In an embodiment of the invention, the internal memory that each cpu node is managed carry out buffer consistency write back time, being sent to each cpu node by the form interrupted and write back instruction, the internal memory of each Self management, after receiving and writing back instruction, is carried out buffer consistency and writes back by each cpu node.By the form interrupted, ensure that the buffer consistency completing each cpu node managing internal memory before target cpu node is removed writes back, it is up-to-date for making the data in server memory, it is ensured that the application program in target cpu node internal memory is moved can be properly functioning to other normal cpu nodes.
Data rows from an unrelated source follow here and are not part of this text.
/-- VALU MUL.LO. -/
def execValuMulLo (g : Nat) (i : Ins) (t : NTy) (s : State) : Host.Outcome State Fault Refusal := .next (s.elOp 0 g i t intTys 2 eMulLo)
/-- VALU MUL.HI, signed or unsigned. -/
def execValuMulHi (g : Nat) (i : Ins) (t : NTy) (s : State) : Host.Outcome State Fault Refusal := .next (s.elOp 0 g i t intTys 2 eMulHi)
/-- VALU MAD.LO. -/
def execValuMadLo (g : Nat) (i : Ins) (t : NTy) (s : State) : Host.Outcome State Fault Refusal := .next (s.elOp 0 g i t intTys 3 eMadLo)
/-- VALU AND. -/
def execValuAnd (g : Nat) (i : Ins) (t : NTy) (s : State) : Host.Outcome State Fault Refusal := .next (s.elOp 0 g i t intTys 2 (eBit (· &&& ·)))
/-- VALU OR. -/
def execValuOr (g : Nat) (i : Ins) (t : NTy) (s : State) : Host.Outcome State Fault Refusal := .next (s.elOp 0 g i t intTys 2 (eBit (· ||| ·)))
/-- VALU XOR. -/
def execValuXor (g : Nat) (i : Ins) (t : NTy) (s : State) : Host.Outcome State Fault Refusal := .next (s.elOp 0 g i t intTys 2 (eBit (· ^^^ ·)))
/-- VALU NOT. -/
def execValuNot (g : Nat) (i : Ins) (t : NTy) (s : State) : Host.Outcome State Fault Refusal := .next (s.elOp 0 g i t intTys 1 eNot)
/-- VALU SHL. -/
def execValuShl (g : Nat) (i : Ins) (t : NTy) (s : State) : Host.Outcome State Fault Refusal := .next (s.elOp 0 g i t intTys 2 eShl)
/-- VALU SHR. -/
def execValuShr (g : Nat) (i : Ins) (t : NTy) (s : State) : Host.Outcome State Fault Refusal := .next (s.elOp 0 g i t intTys 2 eShr)
/-- VALU SAR. -/
def execValuSar (g : Nat) (i : Ins) (t : NTy) (s : State) : Host.Outcome State Fault Refusal := .next (s.elOp 0 g i t intTys 2 eSar)
/-- VALU BFE. -/
def execValuBfe (g : Nat) (i : Ins) (t : NTy) (s : State) : Host.Outcome State Fault Refusal := .next (s.elOp 0 g i t intTys 3 eBfe)
/-- VALU BFI. -/
def execValuBfi (g : Nat) (i : Ins) (t : NTy) (s : State) : Host.Outcome State Fault Refusal := .next (s.elOp 0 g i t intTys 3 eBfi)
/-- VALU POPC. -/
def execValuPopc (g : Nat) (i : Ins) (t : NTy) (s : State) : Host.Outcome State Fault Refusal := .next (s.elOp 0 g i t intTys 1 ePopc)
/-- VALU CLZ. -/
def execValuClz (g : Nat) (i : Ins) (t : NTy) (s : State) : Host.Outcome State Fault Refusal := .next (s.elOp 0 g i t intTys 1 eClz)
/-- VALU CTZ. -/
def execValuCtz (g : Nat) (i : Ins) (t : NTy) (s : State) : Host.Outcome State Fault Refusal := .next (s.elOp 0 g i t intTys 1 eCtz)
/-- VALU BREV. -/
def execValuBrev (g : Nat) (i : Ins) (t : NTy) (s : State) : Host.Outcome State Fault Refusal := .next (s.elOp 0 g i t intTys 1 eBrev)

/-- DOT4: four INT8 or UINT8 products added to INT32, modulo 2^32 (R250). -/
def execValuDot4 (g : Nat) (i : Ins) (t : NTy) (s : State) : Host.Outcome State Fault Refusal :=
  let srcs : List Opd := [⟨i.src0, .any, 1⟩, ⟨i.src1, .any, 1⟩, ⟨i.src2, .any, 1⟩]
  .next (s.vecOp 0 g i .i32 (!(t == .i8 || t == .u8) || litBad i srcs) srcs 0x3F (fun x l =>
    let a := x.elt i .i32 0 i.src0 l 0
    let b := x.elt i .i32 1 i.src1 l 0
    let c : Int := (x.elt i .i32 2 i.src2 l 0 : Nat)
    (ofSigned 32 ((List.range 4).foldl (fun r k => r + t.int (bits a (8 * k) 8) * t.int (bits b (8 * k) 8)) c), 0)))

/-- VALU MOV. -/
def execValuMov (g : Nat) (i : Ins) (s : State) : Host.Outcome State Fault Refusal :=
  .next (s.elOp 0 g i .u32 [.u32] 1 (fun _ a _ _ => (a, 0)))

/-- The value of source `k` in a lane that may not exist, modified (R250, R256): a lane that does not exist supplies 0. -/
def Grp.eltx (x : Grp) (i : Ins) (k code l : Nat) : Nat := modElt i 32 k (if bit x.lanes l then x.src i .u32 32 code l else 0)

/-- VALU PERM (R256). -/
def execValuPerm (g : Nat) (i : Ins) (s : State) : Host.Outcome State Fault Refusal :=
  let srcs : List Opd := [⟨i.src0, .any, 1⟩, ⟨i.src1, .any, 1⟩]
  .next (s.vecOp 0 g i .u32 (litBad i srcs) srcs 0x3F (fun x l => (x.eltx i 0 i.src0 (x.elt i .u32 1 i.src1 l 0 % 32), 0)))

/-- VALU READLANE (R256). -/
def execValuReadlane (g : Nat) (i : Ins) (s : State) : Host.Outcome State Fault Refusal :=
  let srcs : List Opd := [⟨i.src0, .v, 1⟩, ⟨i.src1, .sc, 1⟩]
  .next (s.issue ⟨0, none⟩ g i false (⟨i.dst, .s, 1⟩ :: srcs) 0x3F true (fun _ => if litBad i srcs then some 1 else none)
    (fun s e => s.updGrp g (fun x => x.ws (i.dst - 0x100) (e.grp.eltx i 0 i.src0 (e.grp.elt i .u32 1 i.src1 0 0 % 32)))))

/-- VALU WRITELANE (R256): one named lane, whatever EXEC holds. -/
def execValuWritelane (g : Nat) (i : Ins) (s : State) : Host.Outcome State Fault Refusal :=
  let srcs : List Opd := [⟨i.src0, .sc, 1⟩, ⟨i.src1, .sc, 1⟩]
  .next (s.issue ⟨0, none⟩ g i false (⟨i.dst, .v, 1⟩ :: srcs) 0x3F true (fun _ => if litBad i srcs then some 1 else none)
    (fun s e =>
      let l := e.grp.elt i .u32 1 i.src1 0 0 % 32
      s.updGrp g (fun x => if bit x.lanes l then x.wv l i.dst (e.grp.elt i .u32 0 i.src0 0 0) else x)))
In an embodiment of the invention, after the operation stopping target cpu node, basic input-output system BIOS can be passed through to normal cpu node generation maintenance instruction, normal cpu node is after receiving maintenance instruction, continue each Node Controller to normal cpu node is corresponding and send NULL sky bag, so can ensure that in the process that target cpu node is out of service, link between normal cpu node and each corresponding Node Controller remains normal, without passing through to restart mode and re-establish the link between normal cpu node and each corresponding Node Controller after target cpu node is recovered, improve the efficiency replacing cpu node.

In an embodiment of the invention, after the CPU in target cpu node has been replaced, target cpu node after replacing CPU is turned back on, link parameter between initialized target cpu node and each corresponding Node Controller, and send interpolation instruction by the form interrupted to the host CPU node of server, target cpu node, after receiving interpolation instruction, is carried out initialization process, and is added to by the target cpu node after initialization process in the system of server by host CPU node.So, completing the replacement of target cpu node, target cpu node reenters the system of server and runs business.

For making the object, technical solutions and advantages of the present invention clearly, below in conjunction with drawings and the specific embodiments, the present invention is described in further detail.

As in figure 2 it is shown, embodiments provide a kind of method that heat replaces cpu node, the method may comprise steps of:

Step 201: determine the target cpu node that on server, CPU breaks down.

In an embodiment of the invention, in server including multiple cpu nodes, for each cpu node, one corresponding toggle switch is set, when the CPU in one of them cpu node breaks down, stir the toggle switch that this cpu node is corresponding, server system is according to the toggle switch being struck, it is determined that the target cpu node broken down.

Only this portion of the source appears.